Necessario un esame analitico della documentazione presentata dal contribuente in caso di accertamento fondato sul redditometro: a chiarirlo è la Corte di Cassazione
Nel caso di si accertamento fondato sul cd. redditometro, costituisce principio a tutela della parità delle parti e del regolare contraddittorio processuale quello secondo cui all’inversione dell’onere della prova, che impone al contribuente l’allegazione di prove contrarie a dimostrazione dell’inesistenza del maggior reddito attribuito dall’Ufficio, deve seguire, ove a quell’onere abbia adempiuto, un esame analitico da parte dell’organo giudicante, che non può pertanto limitarsi a giudizi sommari, privi di ogni riferimento alla massa documentale entrata nel processo relativa agli indici di spesa.
Questo il contenuto dell’Ordinanza della Corte di Cassazione n. 22788 del 13 agosto 2024.
Redditometro sotto la lente di ingrandimento della Corte di Cassazione
La controversia ha preso le mosse dall’impugnazione da parte di un contribuente avverso due avvisi di accertamento con i quali l’Ufficio, per gli anni di imposta 2007 e 2008, aveva accertato, a fini IRPEF, il reddito del contribuente in via sintetica, ex art. 38 d.P.R. n. 600 del 1973, sulla base di indici di maggiore capacità contributiva, ed aveva irrogato le conseguenti sanzioni.
Il ricorso è stato respinto sia dai giudici della CTP che dalla CTR e avverso la decisione di merito il contribuente ha proposto ricorso in cassazione, per aver reso la CTR una motivazione apparente, essendosi limitata ad affermare, in ordine alla sussistenza di elementi idonei a vincere la presunzione nascente dal c.d. redditometro, che l’operato dell’Amministrazione era corretto e che i documenti bancari prodotti per provare la disponibilità finanziaria per sostenere le spese relative ai beni indice erano inidonei.

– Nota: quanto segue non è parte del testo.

-- ==== Sys2Proof/Machine/Sequencer.lean ====
section
/-!
DEFINITION. The core sequencer: bundles, scalar registers, waits, control flow, read slots, and the cycle in which all
scheduled units advance (09_core_sequencer R205 to R237; 03_cube_array R84, R88, R525).
-/
namespace Sys2Proof.Machine

/-! ### Scalar registers (R212, R226) -/

/-- A scalar register as a read in cycle `t` finds it: every result visible by `t`, the one visible last remaining, and
of those visible in one cycle the one issued last. -/
def CoreSt.sval (c : CoreSt) (r t : Nat) : Nat :=
  if r = 0 then 0
  else
    (sortBy (fun a b => decide (a.1 ≤ b.1)) (c.spend.filter (fun w => w.2.1 == r && decide (w.1 ≤ t)))).foldl
      (fun _ w => w.2.2) (mget c.sreg r 0)

/-- Results visible by cycle `t` put in their registers. -/
def CoreSt.landScalars (c : CoreSt) (t : Nat) : CoreSt :=
  { c with
    sreg := (sortBy (fun a b => decide (a.1 ≤ b.1)) (c.spend.filter (fun w => decide (w.1 ≤ t)))).foldl
      (fun m w => if w.2.1 = 0 then m else mset 0 m w.2.1 w.2.2) c.sreg
    spend := c.spend.filter (fun w => !decide (w.1 ≤ t)) }

/-- The offset that an XR field adds: it is read at the bundle's decode, one cycle before cycle `t` (R217). -/
def CoreSt.xrBase (c : CoreSt) (xr t : Nat) : Nat :=
  if xr = 0 then 0 else if t = 0 then mget c.sreg xr 0 else c.sval xr (t - 1)

/-- The SALU functions (Table 9-2). -/
def salu (fn a b : Nat) : Nat :=
  let m := 2 ^ 64
  match fn with
  | 0 => (a + b) % m
  | 1 => (a + (m - b % m)) % m
  | 2 => (a * b) % m
  | 3 => a &&& b
  | 4 => a ||| b
  | 5 => (a * 2 ^ (b % 64)) % m
  | 6 => a / 2 ^ (b % 64)
  | _ => Nat.min a b

/-! ### Loops and branches (R214, R215) -/

/-- Where execution goes on when the last bundle `e` of a body has issued: the innermost loop that ends there and has
iterations left starts its body again; loops that are done are left. -/
def loopNext (e : Nat) : List (Nat × Nat × Nat) → Nat × List (Nat × Nat × Nat)
  | [] => (e + 1, [])
  | (b, le, left) :: r =>
    if le = e then (if 1 < left then (b, (b, le, left - 1) :: r) else loopNext e r) else (e + 1, (b, le, left) :: r)

/-! ### Bundles (Table 9-1) -/

/-- The bundle at a place of a core's instruction memory, as a 512-bit number. -/
def State.bundleAt (s : State) (die core pc : Nat) : Nat := s.numAt (epAddr (seqU die core) (0x100000 + 64 * pc)) 64

def bCtl (b : Nat) : Nat := bitsOf b 31 0
def bXfer (b : Nat) : Nat := bitsOf b 63 32
def bRd (b n : Nat) : Nat := bitsOf b (95 + 32 * n) (64 + 32 * n)
def bCube (b c : Nat) : Nat := bitsOf b (215 + 24 * c) (192 + 24 * c)
def bMv (b : Nat) : Nat := bitsOf b 319 288
def bVu (b : Nat) : Nat := bitsOf b 383 320
def bDrain (b : Nat) : Nat := bitsOf b 431 384
def bImm (b : Nat) : Nat := bitsOf b 495 432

I giudici di piazza Cavour hanno accolto le doglianze del contribuente sul punto e hanno cassato con rinvio la decisione impugnata.

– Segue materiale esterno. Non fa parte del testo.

-- ==== Sys2Proof/Machine/Update.lean ====
section
/-!
DEFINITION. The update engines: the records of the update list, the optimizers, the working copies and stamps, and what a
fault does (12_update_and_fixer R289 to R299).
-/
namespace Sys2Proof.Machine

def State.ue (s : State) (die : Nat) : UeSt := mget s.ues die {}
def State.setUe (s : State) (die : Nat) (u : UeSt) : State := { s with ues := mset {} s.ues die u }

/-- How an update engine reaches memory. -/
def State.ueAgent (s : State) (die : Nat) : Agent := ⟨s.unitAddr (ueU die), die, 2⟩

/-- The base of a die's update list. -/
def State.ueList (s : State) (die : Nat) : Nat :=
  va57 (s.rd (ueU die) Reg.UE_LIST_LO_ADDR + 2 ^ 32 * s.rd (ueU die) Reg.UE_LIST_HI_ADDR)

/-! ### Accesses of a record -/

/-- An engine's accesses in order: the state they leave, and the error code and address of the one that met a fault. -/
structure UeAcc where
  st : State
  err : Nat
  addr : Nat

def UeAcc.read (a : UeAcc) (ag : Agent) (va n : Nat) : UeAcc × List Byte :=
  if a.err ≠ 0 then (a, [])
  else
    let (s1, r) := a.st.vread ag (va % 2 ^ 64) n permRead
    (⟨s1, r.err, r.addr⟩, r.data)

def UeAcc.write (a : UeAcc) (ag : Agent) (va : Nat) (bs : List Byte) : UeAcc :=
  if a.err ≠ 0 || bs.isEmpty then a
  else
    let (s1, r) := a.st.vwrite ag (va % 2 ^ 64) bs
    ⟨s1, r.err, r.addr⟩

/-- A little-endian number read. -/
def UeAcc.num (a : UeAcc) (ag : Agent) (va n : Nat) : UeAcc × Nat :=
  let (a1, bs) := a.read ag va n
  (a1, leNat bs)

/-! ### Records (R289, R290; Table 12-1), as 512-bit numbers -/

def urOpt (r : Nat) : Nat := bitsOf r 1 0
def urBf16 (r : Nat) : Bool := bitAt r 2
def urSr (r : Nat) : Bool := bitAt r 3
def urWen (r : Nat) : Bool := bitAt r 4
def urCvt (r : Nat) : Nat := bitsOf r 15 8
def urLayer (r : Nat) : Nat := bitsOf r 31 16
def urNelem (r : Nat) : Nat := bitsOf r 63 32
def urGrad (r : Nat) : Nat := bitsOf r 127 64
def urBuf (r b : Nat) : Nat := if b = 0 then bitsOf r 191 128 else bitsOf r 255 192
def urMoff (r : Nat) : Nat := bitsOf r 287 256
def urVoff (r : Nat) : Nat := bitsOf r 319 288
def urWoff (r : Nat) : Nat := bitsOf r 351 320
def urTensor (r : Nat) : Nat := bitsOf r 375 352
def urHset (r : Nat) : Nat := bitsOf r 379 376
def urShard (r : Nat) : Nat := bitsOf r 399 384
def urGmul (r : Nat) : Nat := bitsOf r 447 416
def urIbase (r : Nat) : Nat := bitsOf r 495 448

/-- The bytes of one moment. -/
def urMw (r : Nat) : Nat := if urBf16 r then 2 else 4

/-- The format of the working copy. -/
def urFmt (r : Nat) : Fmt := (fmtOfCode (convCodeOf (urCvt r))).getD .fp32
where
  convCodeOf (b : Nat) : Nat := bitsOf b 4 0

/-- The bytes of the data that a block's stamp covers, and its offset in the block (R280, R290). -/
def urData (r : Nat) : Nat × Nat :=
  if urWen r then
    (urWoff r, if (urFmt r).isMX then urNelem r / 256 * (urFmt r).stripBytes else urNelem r * (urFmt r).bytes)
  else (0, 4 * urNelem r)

/-- The offset of a block's stamp. -/
def urStamp (r base : Nat) : Nat := roundUp (base + (urData r).1 + (urData r).2) 64 - base

/-- The size of a block, stamp included: from its base to the end of its stamp. -/
def urBlock (r base : Nat) : Nat :=
  Nat.max (urStamp r base + 16)
    (Nat.max (4 * urNelem r) (Nat.max (urMoff r + urMw r * urNelem r)
      (if urOpt r = 1 then urVoff r + urMw r * urNelem r else 0)))

/-! ### Hyperparameters (R294) -/

/-- The values that an engine forms once per record. -/
structure UeHyper where
  b1 : Nat
  b2 : Nat
  eps : Nat
  wd : Nat
  lr : Nat
  bc1 : Nat
  bc2 : Nat
  c1 : Nat
  c2 : Nat
  deriving DecidableEq, Repr

/-- An exact power of a value. -/
def numPow (x : Num) (t : Nat) : Num :=
  match x with
  | .fin s m e => .fin (s && t % 2 == 1) (m ^ t) (e * t)
  | .inf s => if t = 0 then .fin false 1 0 else .inf (s && t % 2 == 1)
  | .nan => .nan

/-- The FP32 value nearest 1 − B^t, the power and the difference exact. -/
def biasFix (b t : Nat) : Nat := toF32 ((Num.fin false 1 0).add (numPow (ofF32 b) t).neg)

/-- The values of a record, read from the list. -/
def UeAcc.hyper (a : UeAcc) (ag : Agent) (list r upd : Nat) : UeAcc × UeHyper :=
  let (a1, lrlen) := a.num ag (list + 8) 4
  let (a2, lrtab) := a1.num ag (list + 0x10) 8
  let (a3, set) := a2.read ag (list + 64 + 32 * urHset r) 20
  let (a4, rate) := a3.num ag (lrtab + 4 * Nat.min upd (lrlen - 1)) 4
  let b1 := leAt set 0 4
  let b2 := leAt set 4 4
  (a4, { b1 := b1, b2 := b2, eps := leAt set 8 4, wd := leAt set 12 4, lr := fmul rate (leAt set 16 4),
         bc1 := biasFix b1 (upd + 1), bc2 := biasFix b2 (upd + 1), c1 := fsub fone b1, c2 := fsub fone b2 })

/-! ### Optimizers (R295, Table 12-2) -/

/-- The sign function of R295. -/
def fsign (x : Nat) : Nat :=
  match ofF32 x with
  | .nan => 0x7FC00000
  | .inf s => if s then 0xBF800000 else fone
  | .fin s m _ => if m = 0 then 0 else if s then 0xBF800000 else fone

/-- An optimizer's step on one element: w′, m′ and v′; of the reserved one, free values (assumption 64). -/
def optStep (opt : Nat) (h : UeHyper) (g w m v : Nat) : Nat × Nat × Nat :=
  let decay := fmul h.wd w
  let apply (u : Nat) : Nat := fsub w (fmul h.lr u)
  match opt with
  | 0 =>
    let m1 := fadd (fmul h.b1 m) g
    (apply (fadd m1 decay), m1, v)
  | 1 =>
    let m1 := fadd (fmul h.b1 m) (fmul h.c1 g)
    let v1 := fadd (fmul h.b2 v) (fmul h.c2 (fmul g g))
    let u := fadd (fdiv (fdiv m1 h.bc1) (fadd (fsqrt (fdiv v1 h.bc2)) h.eps)) decay
    (apply u, m1, v1)
  | 2 =>
    let k := fadd (fmul h.b1 m) (fmul h.c1 g)
    (apply (fadd (fsign k) decay), fadd (fmul h.b2 m) (fmul h.c2 g), v)
  | _ =>
    let r := Config.reservedOpt g w m v
    (r.1 % 2 ^ 32, r.2.1 % 2 ^ 32, r.2.2 % 2 ^ 32)

/-! ### One record -/

/-- What a record has done so far: its accesses, the working copy's elements, the stored bytes, events, FP64 sums and
elements done. -/
structure UeRun where
  acc : UeAcc
  wc : List (Num × Rounding)
  ev : Events
  sums : Nat × Nat × Nat
  count : Nat

/-- A stored moment as FP32 bits. -/
def momentIn (r bits : Nat) : Nat := if urBf16 r then 65536 * bits else bits

/-- A moment as stored, with its events (R296). -/
def momentOut (r : Nat) (rd : Rounding) (v : Nat) : List Byte × Events :=
  if urBf16 r then
    let (b, ev) := encodeElem .bf16 .clamp rd (ofF32 v)
    (leBytes 2 b, ev)
  else (leBytes 4 v, Events.none)

/-- The square of FP64 bits, rounded. -/
def dsquare (v : Nat) : Nat := toF64 ((ofF64 v).mul (ofF64 v))

/-- The square of an FP32 value in FP64. -/
def squareOf (v : Nat) : Nat := toF64 ((ofF32 v).mul (ofF32 v))

/-- The rounding of a converted element of a record: stochastic with the keys of R60, or to nearest even. -/
def State.ueRound (s : State) (sr : Bool) (tensor index : Nat) : Rounding :=
  if sr then .sr (srRandom s.job.seed (s.rd keeperU Reg.FX_STEP_LO_VALUE) tensor index) else .rne

/-- One element of a record (R294 to R298). SR of an FP32 or INT32 working copy is ignored (02_number_formats R49). An element
that is not finite counts a NONFINITE event of its own beside those of its conversions (DESIGN CHOICE, assumption 204). -/
def UeRun.elem (u : UeRun) (ag : Agent) (r : Nat) (h : UeHyper) (rshift : Int) (src dst i : Nat) : UeRun :=
  if u.acc.err ≠ 0 then u
  else
    let two := urOpt r == 1
    let mw := urMw r
    let (a1, sum) := u.acc.num ag (urGrad r + 6 * i) 6
    let (a2, w) := a1.num ag (src + 4 * i) 4
    let (a3, mb) := a2.num ag (src + urMoff r + mw * i) mw
    let (a4, vb) := if two then a3.num ag (src + urVoff r + mw * i) mw else (a3, 0)
    if a4.err ≠ 0 then { u with acc := a4 }
    else
      let si := sext 48 sum
      let exact : Num := .fin (decide (si < 0)) si.natAbs 0
      let g := fmul (toF32 (exact.scale (-rshift))) (urGmul r)
      let (w1, m1, v1) := optStep (urOpt r) h g w (momentIn r mb) (momentIn r vb)
      let s := a4.st
      let (mo, me) := momentOut r (s.ueRound (urSr r) (urTensor r) (urIbase r + i)) m1
      let (vo, ve) := if two then momentOut r (s.ueRound (urSr r) (urTensor r + 1) (urIbase r + i)) v1 else ([], Events.none)
      let bad := !(ffinite g && ffinite w1 && ffinite m1 && (!two || ffinite v1))
      let rd := s.ueRound (bitAt (urCvt r) 7 && urFmt r != .fp32 && urFmt r != .int32) (urTensor r + 2) (urIbase r + i)
      let plain := urWen r && !(urFmt r).isMX
      let (wb, we) := if plain then encodeElem (urFmt r) (ovfOf (bitsOf (urCvt r) 6 5)) rd (ofF32 w1) else (0, Events.none)
      let a5 := ((a4.write ag (dst + 4 * i) (leBytes 4 w1)).write ag (dst + urMoff r + mw * i) mo).write ag
        (dst + urVoff r + mw * i) vo
      let a6 := if plain then a5.write ag (dst + urWoff r + (urFmt r).bytes * i) (leBytes (urFmt r).bytes wb) else a5
      let diff := toF64 ((ofF32 w1).add (ofF32 w).neg)
      { acc := a6
        wc := if urWen r && !plain then u.wc ++ [(ofF32 w1, rd)] else u.wc
        ev := (u.ev.add ⟨me.clamp + ve.clamp, b2n bad, 0⟩).add we
        sums := (dadd u.sums.1 (squareOf g), dadd u.sums.2.1 (squareOf w1), dadd u.sums.2.2 (dsquare diff))
        count := u.count + 1 }

/-- The strips of an MX working copy written (R290, R296). -/
def UeRun.strips (u : UeRun) (ag : Agent) (r dst : Nat) : UeRun :=
  if !(urWen r && (urFmt r).isMX) then u
  else
    let f := urFmt r
    let rows := chunksOf 256 (Num.zero, Rounding.rne) (urNelem r / 256) u.wc
    rows.zipIdx.foldl (fun (u : UeRun) x =>
      if u.acc.err ≠ 0 then u
      else
        let (bs, ev) := encodeStrip f (bitsOf (urCvt r) 6 5 == 1) x.1
        { u with acc := u.acc.write ag (dst + urWoff r + f.stripBytes * x.2) bs, ev := u.ev.add ev }) u

/-- The stamp written last (R280, R293). -/
def UeRun.stamp (u : UeRun) (ag : Agent) (r dst active : Nat) : UeRun :=
  if u.acc.err ≠ 0 then u
  else
    let (off, n) := urData r
    let (a1, bs) := u.acc.read ag (dst + off) n
    let step := a1.st.rd keeperU Reg.FX_STEP_LO_VALUE
    let stamp := leBytes 8 step ++ leBytes 4 (crc32 bs) ++ leBytes 2 (urShard r) ++ leBytes 1 (1 - active) ++ leBytes 1 0
    { u with acc := a1.write ag (dst + urStamp r dst) stamp }

/-- The record that an engine has next. -/
def UeAcc.record (a : UeAcc) (ag : Agent) (list k : Nat) : UeAcc × Nat :=
  let (a1, nset) := a.num ag (list + 4) 4
  a1.num ag (list + 64 + 32 * nset + 64 * k) 64

/-- A whole record run. -/
def State.ueRun (s : State) (die : Nat) : UeRun × Nat :=
  let ag := s.ueAgent die
  let list := s.ueList die
  let e := s.ue die
  let active := s.rd keeperU Reg.FX_STAT_ACTIVE
  let (a1, r) := UeAcc.record ⟨s, 0, 0⟩ ag list e.next
  let (a2, h) := a1.hyper ag list r (s.rd keeperU Reg.FX_UPD_LO_VALUE)
  let src := urBuf r active
  let dst := urBuf r (1 - active)
  let start : UeRun := ⟨a2, [], Events.none, mget e.sums (urLayer r) (0, 0, 0), 0⟩
  let u := (List.range (urNelem r)).foldl (fun u i => u.elem ag r h (s.rshift (urLayer r)) src dst i) start
  ((u.strips ag r dst).stamp ag r dst active, r)

/-- The counts of a record's elements and events (R297). -/
def UeRun.counted (u : UeRun) (die layer : Nat) : State :=
  let c := ueU die
  (((u.acc.st.bump c Reg.UE_NONFIN_COUNT u.ev.nonfin).bump c Reg.UE_CLAMP_COUNT u.ev.clamp).bump c Reg.UE_ELEMS_COUNT
    u.count).addEvents c layer u.ev

/-! ### The commands -/

/-- Whether an engine may start its next record: the one before is complete, and nothing has stopped it (R293, R299). -/
def State.ueMay (s : State) (die : Nat) : Bool :=
  let e := s.ue die
  s.running && decide (die < 24) && !e.stopped && decide (e.next < e.recs)

/-- UPDATE_RECORD_START (R293): the next record starts once the sums of its layer are delivered. -/
def execUpdateRecordStart (die : Nat) (upsets : List (Nat × Nat)) (s0 : State) : Host.Outcome State Fault Refusal :=
  let s := s0.upset upsets
  let e := s.ue die
  if s.ueMay die && !e.busy then
    let (a, r) := UeAcc.record ⟨s, 0, 0⟩ (s.ueAgent die) (s.ueList die) e.next
    if a.err = 0 && a.st.redDelivered (urLayer r) then
      done (((a.st.setUe die { e with busy := true }).wr (ueU die) Reg.UE_STAT_BUSY 1).wr (ueU die) Reg.UE_STAT_REC e.next)
    else done s
  else done s

/-- UPDATE_RECORD_DONE (R293 to R298): every element of the running record is updated and its stamp written. A record of
which an access faults does not complete. -/
def execUpdateRecordDone (die : Nat) (upsets : List (Nat × Nat)) (s0 : State) : Host.Outcome State Fault Refusal :=
  let s := s0.upset upsets
  let e := s.ue die
  if s.ueMay die && e.busy then
    let (u, r) := s.ueRun die
    if u.acc.err = 0 then
      let s1 := u.counted die (urLayer r)
      done ((s1.setUe die { e with busy := false, next := e.next + 1, sums := mset (0, 0, 0) e.sums (urLayer r) u.sums }).wr
        (ueU die) Reg.UE_STAT_BUSY 0)
    else done s
  else done s

/-- UPDATE_FAULT (R299): an access of a record, or of the list, meets a translation, protection or ECC fault, and the
engine stops. -/
def execUpdateFault (die : Nat) (upsets : List (Nat × Nat)) (s0 : State) : Host.Outcome State Fault Refusal :=
  let s := s0.upset upsets
  let e := s.ue die
  let stop (s1 : State) (code addr : Nat) : State :=
    let c := ueU die
    let t := tuU die
    let info := s1.rd t Reg.TU_FINFO_CAUSE + s1.rd t Reg.TU_FINFO_LEVEL * 16 + s1.rd t Reg.TU_FINFO_AGENT * 64
    (((s1.setUe die { e with busy := false, stopped := true }).wr c Reg.UE_STAT_BUSY 0).wr c Reg.UE_STAT_FAULTED 1).logHalt
      code c addr info e.next 0
  if s.ueMay die then
    if e.busy then
      let (u, r) := s.ueRun die
      if u.acc.err = 0 then done s else done (stop (u.counted die (urLayer r)) u.acc.err u.acc.addr)
    else
      let (a, _) := UeAcc.record ⟨s, 0, 0⟩ (s.ueAgent die) (s.ueList die) e.next
      if a.err = 0 then done s else done (stop a.st a.err a.addr)
  else done s

end Sys2Proof.Machine
end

In linea generale, il metodo di accertamento fondato sul c.d. redditometro collega alla disponibilità di determinati beni e servizi in capo al contribuente, un certo importo, che, moltiplicato per un coefficiente, consente di individuare il valore del reddito secondo criteri statistici e presuntivi, elaborati anche tenendo conto dei costi di mantenimento del bene o servizio in questione.
Più nel dettaglio, l’art. 38 d.P.R. n. 600 del 1973, nel testo vigente ratione temporis, prevede, da un lato (quarto comma), la possibilità di presumere il reddito complessivo netto sulla base della valenza induttiva di una serie di elementi e circostanze di fatto certi, costituenti indici di capacità contributiva, connessi alla disponibilità di determinati beni o servizi ed alle spese necessarie per il loro utilizzo e mantenimento (in sostanza, un accertamento basato sui presunti consumi); dall’altro (quinto comma), contempla le “spese per incrementi patrimoniali”, cioè quelle sostenute per l’acquisto di beni destinati ad incrementare durevolmente il patrimonio del contribuente.
L’art. 38, comma 5, d.P.R. cit. aggiunge che, nella determinazione del reddito complessivo netto, la spesa per incrementi patrimoniali rilevata dall’Amministrazione finanziaria si presume sostenuta con redditi conseguiti in quote costanti nell’anno in cui è stata effettuata e nei quattro precedenti.
Ai sensi del sesto comma dell’art. 38 cit., resta salva la prova contraria, da parte del contribuente, consistente nella dimostrazione documentale della sussistenza e del possesso di redditi esenti o soggetti a ritenuta alla fonte a titolo d’imposta, o, più in generale, nella prova che il reddito presunto non esiste o esiste in misura inferiore.
Costante orientamento della Corte di cassazione afferma che la disciplina del redditometro introduce una presunzione legale relativa.
Di conseguenza, l’accertamento non impedisce al contribuente di dimostrare, attraverso idonea documentazione, oltre che il maggior reddito determinato o determinabile sinteticamente è costituito in tutto o in parte da redditi esenti o da redditi soggetti a ritenute alla fonte a titolo di imposta, anche che, più in generale, il reddito presunto non esiste o esiste in misura inferiore.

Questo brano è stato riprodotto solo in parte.